When you paste text into a consumer AI chatbot, the text leaves your browser, travels to the vendor's servers, gets tokenised, runs through a model on a GPU somewhere in the world, and then sits in a database under that vendor's retention rules. Two questions change everything: free tier or paid tier, and which provider. The controls available, and the legal exposure for a UK SME, depend on the answer to both.

Key takeaways

- Pasted text leaves your browser the moment you hit return. From that point, it sits on the vendor's infrastructure under their retention and training rules, not yours. - The two questions that change everything: which tier (free, consumer paid, business, enterprise), and which vendor. Defaults differ sharply and many owners get the worst of both by accident. - As of May 2026, ChatGPT free and Plus train on your conversations by default and store them indefinitely. Claude free and Pro do not train by default. Gemini and Copilot do not train consumer prompts. None of these consumer tiers give you a Data Processing Agreement. - Four categories of content should never enter a consumer-tier chatbot under any setting: live credentials, regulated personal data, board-confidential financial figures, and M&A information. The Samsung 2023 source-code leak is the textbook example of why. - Verify your own setup in three places before trusting any tool with anything sensitive: the training opt-out toggle, the retention setting, and the data residency region. If you cannot find all three in the account, treat the tool as off-limits for client data.

It is Friday afternoon. An owner is sitting with a coffee, three days after a busy Tuesday, and a thought arrives that will not leave. On Tuesday she pasted a draft client proposal into free ChatGPT to tighten the language before sending it. The proposal had the client’s name, the figures, and a paragraph that referenced a sensitive piece of context the client had only shared in confidence. She does not remember whether she was logged into a paid account or a free one. She does not know whether that text is now sitting in a database, on a server somewhere, being read by anyone, or training a future model. She would rather not think about it. She is thinking about it anyway.

This is the position a meaningful share of owners are sitting in right now. The chatbots are useful, the chatbots are fast, and the question of what actually happens to the text after the send button has never quite been answered in plain English. The answer matters, because the controls available depend on it, and the controls vary widely between providers and tiers.
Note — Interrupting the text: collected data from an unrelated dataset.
-- ==== Sys2Proof/Config.lean ====
section
/-! DEFINITION. What one part fixes and what the manual leaves open, as constants with no body: no
proof can see a value of any of them. Each is named in the assumption log. -/

namespace Sys2Proof.Config

/-- A free byte for each draw of the device random source (R188, R327, R417). Log entry 3. -/
opaque freeByte : Nat → Byte

/-- A free integer for a value the manual does not state. Log entry 4. -/
opaque freeInt : Nat → Int

/-- What a counter that the manual gives no end to reads past its encoding: object, parameter. Log entry 13. -/
opaque counterPastEnd : Nat → Nat → Int

/-- The device serial number in OTP (R365). Log entry 5. -/
opaque serial : BitVec 64

/-- FW_MINOR and FW_PATCH of the running release (Table 14-9). Log entry 5. -/
opaque fwMinor : BitVec 8
opaque fwPatch : BitVec 8

/-- The format number of the configuration journal in force (R408). Log entry 5. -/
opaque configFormat : BitVec 32

/-- ECDSA P-256 over SHA-256: does `sig` (R then S) over `msg` verify under `key` (X then Y)? Log entry 6. -/
opaque verifyP256 (key msg sig : Bytes) : Bool

/-- ECDSA P-384 over SHA-384 under the Golenarid image key (false) or development key (true), R403. Log entry 6. -/
opaque verifyImage (development : Bool) (msg sig : Bytes) : Bool

/-- ECDSA P-384 over SHA-384 under the Golenarid life-cycle key (R417). Log entry 6. -/
opaque verifyLifeCycle (msg sig : Bytes) : Bool

/-- SHA-384 of a byte string (Table 16-2). Log entry 6. -/
opaque sha384 (msg : Bytes) : Bytes

/-- One value of the two-exponential least-squares fit of R195: which value, the load current before the relaxation (100 µA)
and V_MOD at each second of it (10 µV). The manual names no method. Log entry 7. -/
opaque fitValue (which : Nat) (load : Int) (samples : List Int) : Nat

end Sys2Proof.Config
end

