-- ==== Sys2Proof/Machine/Sine.lean ====
section
/-! DEFINITION. Flume's sine table: 1024 entries per turn with linear interpolation (R130, R132). -/

namespace Sys2Proof.Machine

/-- π in units of 2^−60. -/
abbrev pi60 : Int := 3622009729038561421

/-- The terms of the sine series from the j-th on, given the one before it and the angle's square, in units of 2^−60. -/
def sineTerms : Nat → Int → Int → Int → Int
  | 0, _, _, _ => 0
  | n + 1, j, t, x2 =>
    let t' := -(t * x2) / (2 ^ 60 * (2 * j) * (2 * j + 1))
    t' + sineTerms n (j + 1) t' x2

/-- An entry of the first quarter: sin(2π i / 1024) for i up to 256, to the nearest Q2.30 (the width of an entry: log entry 8). -/
def quarterSine (i : Nat) : Int :=
  let x := pi60 * i / 512
  roundDiv (x + sineTerms 9 1 x (x * x / 2 ^ 60)) (2 ^ 30)

/-- Entry i of the table: sin(2π i / 1024), Q2.30. -/
def sineTable (i : Nat) : Int :=
  let q := i % 256
  match i / 256 % 4 with
  | 0 => quarterSine q
  | 1 => quarterSine (256 - q)
  | 2 => -quarterSine q
  | _ => -quarterSine (256 - q)

/-- The interpolated sine of u / n table steps, in units of 2^−30 / n. -/
def sineMix (u n : Nat) : Int :=
  let r := u % n
  sineTable (u / n) * ((n - r : Nat) : Int) + sineTable (u / n + 1) * (r : Int)

/-- AMPLITUDE times the sine, rounded to Q2.30 (R130). -/
def sineWave (amp : Int) (u n : Nat) : Int := roundDiv (amp * sineMix u n) ((n : Int) * 2 ^ 30)

/-- The sine as signed Q1.15 (R132). -/
def sineQ15 (u n : Nat) : Int := clampInt (-32768) 32767 (roundDiv (sineMix u n) ((n : Int) * 2 ^ 15))

end Sys2Proof.Machine
end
What actually happens when you paste text into a chatbot?

The text leaves your browser the moment you hit return. It travels over an encrypted connection to the vendor’s servers, gets tokenised into numerical fragments the model can read, runs through the model on a GPU somewhere in their infrastructure, and the reply comes back. Both prompt and response are stored in a conversation database the vendor controls. The round trip takes seconds. The data is now under their retention rules, not yours.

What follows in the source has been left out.